What can you do if you enter the profession and then realise it is not for you? 

When we do see those candidates who have come to the profession, only to realise a few years down the line that their chosen career doesn’t meet expectations, all is not lost! Invariably, they will head into a technical/research role and these positions are still in high demand. The skills you develop as an attorney only compliment your profile and will be seen as a positive. Again, at MWA, we provide career coaching support to attorneys at all stages of their careers, and we can help them navigate these challenges.

What support can you receive from your employer through the training period, and can you move mid-training?

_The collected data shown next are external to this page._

/-- A dispatch leaves its step in a wait, in STOP and in STOP_FAIL alone. -/
theorem seqDispatch_step_cases {row : StepRow} {s t : State} (h : seqDispatch row s = .ok t) :
    (∃ sleep, row = .wait sleep ∧ waitStep sleep s = .ok t) ∨ phaseStop row s = .ok t ∨ phaseStopFail s = .ok t
      ∨ (row.isWait = false ∧ t.step = s.step) := by
  rcases seqDispatch_cases h with hw | ⟨hwait, ⟨_, hp⟩ | ⟨_, hp⟩ | ⟨_, _, _, _, _, hp⟩ | ⟨_, _, _, _, hp⟩ |
    ⟨_, _, _, _, hp⟩ | ⟨_, hp⟩ | ⟨_, hp⟩ | ⟨_, hp⟩ | ⟨_, hp⟩ | ⟨_, hp⟩⟩
  · exact .inl hw
  · exact .inr (.inr (.inr ⟨hwait, phaseStart_step hp⟩))
  · exact .inr (.inr (.inr ⟨hwait, writePhase_step hp⟩))
  · exact .inr (.inr (.inr ⟨hwait, writePhase_step hp⟩))
  · exact .inr (.inr (.inr ⟨hwait, writePhase_step hp⟩))
  · exact .inr (.inr (.inr ⟨hwait, writePhase_step hp⟩))
  · exact .inr (.inr (.inr ⟨hwait, phaseRestart_step hp⟩))
  · exact .inr (.inr (.inr ⟨hwait, writePhase_step hp⟩))
  · exact .inr (.inr (.inr ⟨hwait, phaseRead_step hp⟩))
  · exact .inr (.inl hp)
  · exact .inr (.inr (.inl hp))

theorem seqDispatch_sequencerInv {row : StepRow} {s t : State} (hf : FlightInv row s)
    (hrow : stepRow s.cfg s.step = some row) (h : seqDispatch row s = .ok t) : SequencerInv t := by
  have stays (hst : t.step = s.step) (ht : FlightInv row t) : SequencerInv t :=
    sequencerInv_of_flightInv (by rw [hst, seqDispatch_cfg h, hrow]) ht
  rcases seqDispatch_cases h with ⟨_, rfl, hw⟩ | ⟨hwait, ⟨hph, hp⟩ | ⟨hph, hp⟩ | ⟨_, _, _, hph, rfl, hp⟩ |
    ⟨_, _, hph, rfl, hp⟩ | ⟨_, _, hph, rfl, hp⟩ | ⟨hph, hp⟩ | ⟨hph, hp⟩ | ⟨hph, hp⟩ | ⟨_, hp⟩ | ⟨_, hp⟩⟩
  · exact waitStep_sequencerInv hf hrow hw
  · exact stays (phaseStart_step hp) (phaseStart_flightInv hf hwait hph hp)
  · exact stays (writePhase_step hp) (writePhase_flightInv hf hrow hwait (hph ▸ rfl) (hph ▸ rfl) hp)
  · exact stays (writePhase_step hp) (writePhase_flightInv hf hrow hwait (hph ▸ rfl) (hph ▸ rfl) hp)
  · exact stays (writePhase_step hp) (writePhase_flightInv hf hrow hwait (hph ▸ rfl) (hph ▸ rfl) hp)
  · exact stays (writePhase_step hp) (writePhase_flightInv hf hrow hwait (hph ▸ rfl) (hph ▸ rfl) hp)
  · exact stays (phaseRestart_step hp) (phaseRestart_flightInv hf hwait hph hp)
  · exact stays (writePhase_step hp) (writePhase_flightInv hf hrow hwait (hph ▸ rfl) (hph ▸ rfl) hp)
  · exact stays (phaseRead_step hp) (phaseRead_flightInv hf hrow hph hp)
  · exact phaseStop_sequencerInv hf hrow hp
  · obtain ⟨_, rfl⟩ := (phaseStopFail_ok_iff _ _).1 hp
    exact sequencerInv_of_resting rfl nofun

theorem seqstep_sequencerInv {s t : State} {r : SeqReturn} (hs : SequencerInv s) (h : seqstep s = .ok (t, r)) :
    SequencerInv t := by
  obtain ⟨_, row, hrow, _, hd, _⟩ := (seqstep_ok_iff _ _ _).1 h
  exact seqDispatch_sequencerInv (flightInv_of_sequencerInv hs hrow) hrow hd

/-! ### ASTART, COMPENSATE and ACQUIRE -/

/-- Nothing is read before the first step. -/
theorem populatedBefore_first (s : State) : PopulatedBefore Step.readDeviceId.rank s := by
  simp [PopulatedBefore, Step.rank, Step.code]

theorem astart_sequencerInv {s t : State} (h : astart s = .ok t) : SequencerInv t := by
  obtain ⟨hb, _, he, hl, rfl⟩ := (astart_ok_iff _ _).1 h
  exact sequencerInv_of_entered hb (populatedBefore_first _) he hl rfl rfl

theorem compensate_sequencerInv {s t : State} (hs : SequencerInv s) (h : compensate s = .ok t) :
    SequencerInv t := by
  obtain ⟨_, hr, i, _, rfl⟩ := (compensate_ok_iff _ _).1 h
  exact SameAcquisition.sequencerInv (s := s) ⟨rfl, rfl, rfl, rfl, rfl⟩ hr hs

theorem acquireLoop_sequencerInv {n : Nat} {s t : State} (hs : SequencerInv s) (h : acquireLoop n s = .ok t) :
    SequencerInv t := by
  induction n generalizing s with
  | zero => cases h; exact hs
  | succ n ih =>
    obtain ⟨u, r, hu, h⟩ := (acquireLoop_succ_ok_iff _ _ _).1 h
    have hui : SequencerInv u := seqstep_sequencerInv hs hu
    split at h
    · exact ih hui h
    · exact h ▸ hui

theorem acquireOp_sequencerInv {s t : State} (h : acquireOp s = .ok t) : SequencerInv t := by
  obtain ⟨u, v, hu, hv, h⟩ := (acquireOp_ok_iff _ _).1 h
  have hvi : SequencerInv v := acquireLoop_sequencerInv (astart_sequencerInv hu) hv
  split at h
  · next hfail =>
    rw [h]
    exact SameAcquisition.sequencerInv (s := v) ⟨rfl, rfl, rfl, rfl, rfl⟩ (by rw [hfail]; rfl) hvi
  · exact compensate_sequencerInv hvi h

/-! ### Steps -/

theorem Runs.sequencerInv {s u : State} (hs : SequencerInv s) (h : Runs s u) : SequencerInv u := by
  have engine (hr : s.step.resting = true) {t : State} (ht : ReflTransGen EngineMove t u)
      (hst : SameAcquisition s t) : SequencerInv u := (engineMoves_restingInv (hst.restingInv ⟨hr, hs⟩) ht).2
  have same : SameAcquisition s s := ⟨rfl, rfl, rfl, rfl, rfl⟩
  cases h with
  | beginLines h =>
    obtain ⟨hr, _, rfl⟩ := (beginLines_ok_iff _ _).1 h
    exact SameAcquisition.sequencerInv (s := s) ⟨rfl, rfl, rfl, rfl, rfl⟩ hr hs
  | start _ hr h => exact engine hr (.single (startCondition_engineMove h)) same
  | stop _ hr h => exact engine hr (.single (stopCondition_engineMove h)) same
  | wload _ hr h => exact engine hr (.single (wload_engineMove h)) same
  | wstep _ hr h => exact engine hr (.single (wstep_engineMove h)) same
  | rload _ hr h => exact engine hr (.single (rload_engineMove h)) same
  | rstep _ hr h => exact engine hr (.single (rstep_engineMove h)) same
  | astart h => exact astart_sequencerInv h
  | seqstep h => exact seqstep_sequencerInv hs h
  | compensate h => exact compensate_sequencerInv hs h
  | acquire h => exact acquireOp_sequencerInv h
  | sentByte _ hr _ h => exact engine hr (wsteps_engineMoves h) ⟨rfl, rfl, rfl, rfl, rfl⟩
  | receivedByte _ hr _ h => exact engine hr (rsteps_engineMoves h) ⟨rfl, rfl, rfl, rfl, rfl⟩
  | sampledSlot _ hr _ h => exact engine hr (.single (wstep_engineMove h)) ⟨rfl, rfl, rfl, rfl, rfl⟩

/-- Settles O16: the engine's moves keep its counters, and every procedure leaves an acquisition in flight in a legal
state. -/
theorem machineInvariantKept : Obligations.MachineInvariantKept :=
  fun _ _ hs h => step_keeps (P := MachineInv) (fun _ _ _ _ _ hp => hp)
    (fun hp hr => ⟨hr.engineInv hp.1, hr.sequencerInv hp.2⟩) hs h

end Sys2Proof.Machine
end

/-! PROOFS. The marks, and the operations before BEGIN. -/
section
namespace Sys2Proof.Machine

This is an important question, which has more implications for your career than one originally considers. As an applicant, your ambition is to secure a trainee position. Because of the limited knowledge you may have of the profession, it is hard to be circumspect about who you join. When in the application process, be that for a private practice or industry position, you need to understand the level of support you will receive towards your professional training. If the organisation doesn’t place much emphasis on the journey towards qualification, treat this as a red flag. Does it mean that IP within the organisation is less important to the business? Does it mean the Head of Department does not have the upper management influence? Is the Head of Department qualified? Getting into the profession is a big goal. But working towards qualification is an even larger goal, and very attainable, in the right environment.

Within a firm environment, it is expected you will be mentored towards qualification. Working for a small firm has its benefits, just as much as the larger firm with a robust training programme. Within the former, you would want to hear that you will be supporting a number of partners/senior associates. This will help you to learn the patent craft from different perspectives, which in turn will help shape your own craft.

During the training process, which could take up to five years, depending on if you are working towards the national and/or European qualification, you will hopefully be sent on external training. This comes at a cost to the firm/organisation, and many will want to lock you in for a number of years after you qualify – this can be via the repayment of the training costs or through a retention bonus paid out a number of years after qualifying.  However, this does not mean you are unable to leave – be that during or after qualification. We see a lot of future employers taking on the loan costs from your employer or offering ‘golden hellos’ to cover the loan payment.

Is it better to start in industry or private practice?

In most cases, we find that those who start in private practice are exposed to a much greater volume of substantive patent work across multiple industries. Your role will be a concentration of drafting and prosecution of applications, which will hone your skills as an attorney. Once qualified, a move to industry helps to round you as an attorney, in that you get to experience IP on the other side. Within industry, you get more personal ownership to the patent strategy and have a clearer horizon of why the patents are being filed. But if you start in industry, whilst this is still a good option, you may not have the same concentration of work as in private practice. It is hard not to generalise on this point as there are industry roles where you would be carrying out high volumes of prep and pros. So, as a general rule, consider and explore the position and its offering in detail to ensure you gain exposure to a broad range of activities (and ideally technologies) that will set an excellent foundation for your future career.